I’m actually doing an analysis right now to nail it down that GPTs don’t calculate ahead when trained on move prediction and stay completely in the intuitive move selection regime, but it’s not easy to separate intuitive move selection and calculation in a bulletproof way.
Yes, that’s a very common observation. After all, you still have to try to model the current player’s planning & move based on the board state, and in the final layers, you also have to generate the actual prediction—the full 51k BPE logit array or whatever. That has to happen somewhere, and the final layers are the most logical place to do so. Same as with CNNs doing image classification: the final layer is a bad place to get an embedding from, because by that point, the CNN is changing the activations for the final categorical output.
Yes. This gets back to the core of ‘what is an imitation-learning LLM doing?’ Janus’s Simulators puts the emphasis on ‘it is learning the distribution, and learning to simulate worlds’; but the DRL perspective puts the emphasis on ‘it is learning to act like an agent to maximize its predictive-reward, and learns simulations/worlds only insofar as that is necessary to maximize reward’. It learns a world-model which chucks out everything which is unnecessary for maximizing reward: this is not a faithful model but a value-equivalent model.

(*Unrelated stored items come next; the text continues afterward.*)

-- ==== Sys2Proof/Laws/PerInstr.lean ====
section
/-! SUPPORT. One family of statements about the instruction as syntax, one lemma per constructor. -/

namespace Sys2Proof.Laws

/-- The word of a command has bits 7:3 zero and its operation's number, one of 0 to 5, in bits 2:0 (30_encoding.md R70,
R74). -/
def WordFields.Statement (i : Instr) : Prop :=
  reservedField (encode i) = 0#5 ∧ opField (encode i) = opNumber i ∧ (opNumber i).toNat < 6

theorem WordFields.pack : WordFields.Statement .pack := by unfold WordFields.Statement; decide
theorem WordFields.unpack : WordFields.Statement .unpack := by unfold WordFields.Statement; decide
theorem WordFields.padenc : WordFields.Statement .padenc := by unfold WordFields.Statement; decide
theorem WordFields.paddec : WordFields.Statement .paddec := by unfold WordFields.Statement; decide
theorem WordFields.encode : WordFields.Statement .encode := by unfold WordFields.Statement; decide
theorem WordFields.decode : WordFields.Statement .decode := by unfold WordFields.Statement; decide

end Sys2Proof.Laws
end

If there is some aspect of the latent chess state which doesn’t, ultimately, help win games, then a chess LLM (or MuZero) doesn’t want to learn to model that part of the latent chess state, because it is, by definition, useless. (It may learn to model it, but for other reasons like accident or having over-generalized or because it’s not yet sure that part is useless or as a shortcut etc etc.)
This hasn’t previously been important to the ‘do LLMs learn a world model?’ literature because the emphasis has been responding to naysayers like Bender, who claim that they do not and cannot learn any world model at all, that a ‘superintelligent octopus’ eavesdropping on chess game transcripts would never learn to play chess at all beyond memorization. But since that claim is now generally accepted to be false, the questions move on to ‘since they do learn world models, what sorts, how well, why, and when?’
Which will include the question of how well they can learn to amortize planning. I am quite sure the answer is that they do so to some non-zero degree, and that you are wrong in general about GPTs never planning ahead, based on evidence like Jones’s scaling laws which show no sharp transitions between training and planning and only a smooth exchange rate, and the fact that you can so easily distill results from planning into a GPT (eg. distilling the results of inner-monologue ‘planning’ into a single forward pass). So my expectation is that either your models will be too small to show clear signs or planning or you will just get false nulls from inadequate model interpretability methods—it’s not an easy thing to do, to figure out what a model is thinking and what it is not thinking, after all.